How to incorporate video conferencing into your law practice
Lawyers need to consult face-to-face — deposing witnesses and finalizing deals — but there's no reason they can't do those tasks while also saving time and money through technology.
Thu, May 10, 2012 at 01:49 PM
In today’s professional climate, video conferencing is far-reaching. In the legal industry, where all matters are sensitive and every minute is billable, attorneys and clients must connect quickly, easily and efficiently. One solution to reducing travel while still consulting face-to-face, deposing witnesses and finalizing deals is video conferencing. Whether high-end or basic, video conferencing for lawyers is becoming more common both in smaller firms and corporate legal departments.
Looking to incorporate video conferencing into your law practice? Here are tips to get started.

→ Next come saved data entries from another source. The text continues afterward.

/-- A LOCKED channel that is not dual-send is replayed from its takeover furrow (R381). -/
def replayCh (tR ch : Nat) (s : State) : State :=
  let x := takeFurrow s ch tR
  let s := modPic ch x.1 (fun p => { p with heldFrom := some x.2 }) s
  (chSvcs ch).foldl (fun s v =>
    let l := (s.yoke.replay.get (fun _ => []) v).filter (fun p => decide (x.1 < p.n) || (decide (p.n = x.1) && decide (x.2 ≤ p.furrow)))
    let s := modSvc v (fun y => { y with queue := y.queue.map (heldPkt x.1 x.2) }) s
    bump pgYoke 14 l.length (l.foldl (fun s p => deliver (heldPkt x.1 x.2 p) s) s)) s

/-- The second sequence number of a service in the last record received, or a free value (R383). -/
def lastSeq (s : State) (ch i v : Nat) : Nat :=
  match (ych s ch).lastRx with
  | none => Config.freeSeq (s.fresh + v)
  | some r => (r.services.map (fun e => e.seqNext)).getD i 0

/-- A channel that is not LOCKED restarts (R383). -/
def restartCh (tT ch : Nat) (s : State) : State :=
  let s := (List.range 8).foldl (fun s i =>
    let v := (chSvcs ch).getD i 0
    let q := (lastSeq s ch i v + 16384) % 65536
    modSvc v (fun x => { x with seq := q }) s) s
  let s := dropPics ch (fun _ => true) s
  let s := modChan ch (fun c => mapStalls (fun x => if x.mark = mkCurrent then { x with mark := mkFree } else x)
    { c with notBefore := tT, forceIdr := true, holdNext := true, silent := 0 }) s
  settle ch (bump pgYoke 18 1 (draw s))

/-- Packets that a standby mutes and that still stand in port queues leave them (R363). -/
def purgeMuted (s : State) : State :=
  s.ports.foldl (fun s e =>
    let m := (port s e.1).media.filter (mutedFrame s)
    bump pgYoke 13 m.length (m.foldl (fun s q => flowCount q.flow 4 1 s)
      (modPort e.1 (fun p => { p with media := p.media.filter (fun q => !mutedFrame s q) }) s))) s

/-- TAKEOVER: this part's takeover or yield reaches its instant (R380–R383). -/
def takeoverOp (s : State) : State :=
  match s.yoke.pendTake with
  | some (tR, tT) =>
    let s := abortResync true (advance tT s)
    let lost := s.yoke.pinLost && s.yoke.linkLost
    let chs := runningChs s
    let locked := chs.filter (lockedCh s)
    let rest := chs.filter (fun ch => !lockedCh s ch)
    let rp := locked.filter (fun ch => !dualSend (effW s) ch)
    let s := rest.foldl (fun s ch => restartCh tT ch s) (purgeMuted s)
    let s := setRole (if lost then roleSole else roleActive) s
    let s := rp.foldl (fun s ch => replayCh tR ch s) s
    bump pgYoke 0 1 (raiseBit pgYoke 3 { s with yoke := { s.yoke with pendTake := none, takeAt := tT, replay := [] } })
  | none =>
    match s.yoke.pendYield with
    | some tT =>
      let s := abortResync true (advance tT s)
      setRole roleStandby { s with yoke := { s.yoke with pendYield := none, takeAt := tT } }
    | none => s

/-- `YOKE_CMD` (R397): the key, YIELD and RESYNC. -/
def yokeCmd (v : Word) (s : State) : State :=
  if fld v 31 16 ≠ 0x5E1D then s
  else if fld v 3 0 = 1 then yieldFor 3 s
  else if fld v 3 0 = 2 ∧ s.yoke.role = roleStandby ∧ running s (fld v 11 4) = true then
    seekResync (modYch (fld v 11 4) (fun y => { y with asked := true, fails := 0 }) s)
  else s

Know your budget. Can you afford the most expensive system? Cisco TelePresence 3000, which starts at about $300,000, is considered top of the line, according to Steven Levy, principal of Seattle-based Lexician, who recently was interviewed on a podcast called Law Technology Now. This system uses virtual conference rooms to create lifelike meetings. “Somebody sneezes in the other conference room and you want to reach across and hand them a hanky,” Levy said to podcast host Monica Bay. “It’s that effective an illusion.” For most, this price point is extreme. So Levy suggests “80-20 versions” of video conferencing systems, which deliver 80 percent of the value for 20 percent or less of the cost.
Consider your needs. “If the addition of video conferencing will save many, or all, of your attorneys significant amounts of time in commuting and improve the productivity of their work day, then video conferencing will definitely help to grow your practice,” wrote corporate branding expert Harold German in the technology journal LLRX. Does your firm or company have multiple offices across the country and/or globe? Is it involved in cases with witnesses scattered far and wide? If you want video conferencing primarily for meetings, look to streamlined in-house systems, which can be set up in a central location with large monitors to accommodate more participants. Desktop systems in individual offices work well for intimate discussions, such as a deposition when an associate is on site and a senior attorney observes via video.
Resolve for the best image. Most IT departments will understand the technology better than an attorney, but it helps if the lawyer is schooled in some basic terminology. The camera is crucial to a successful video conference, said Levy. “The number of pixels you’re transmitting is very significant to that suspension of disbelief that transforms a video conference into a conversation,” he added. While most desktop and laptop Web cameras are low resolution, he recommends a resolution of at least 2 megapixels, with a frame rate of 30 frames per second. Don’t know what that means? Share that information with the right people, and you will get the right video conferencing equipment.
Secure the security. Firewalls, password protection and other security measures often take minutes to install, but they are likely the most crucial piece of the video conferencing experience for lawyers, who rely on attorney-client privilege to do their jobs. Take protection seriously: a technology security firm recently demonstrated for The New York Times how simple it was to hack into major global companies’ computer systems — including law firms and corporate legal departments — via their video conferencing equipment.
As ubiquitous as video conferencing is today, it makes sense for the legal profession to embrace the technology for the good of their business — and their clients, said Levy. “To be able to see somebody face to face, it’s a very powerful tool,” he said. “You lose yourself in the conversation if the quality is good enough.”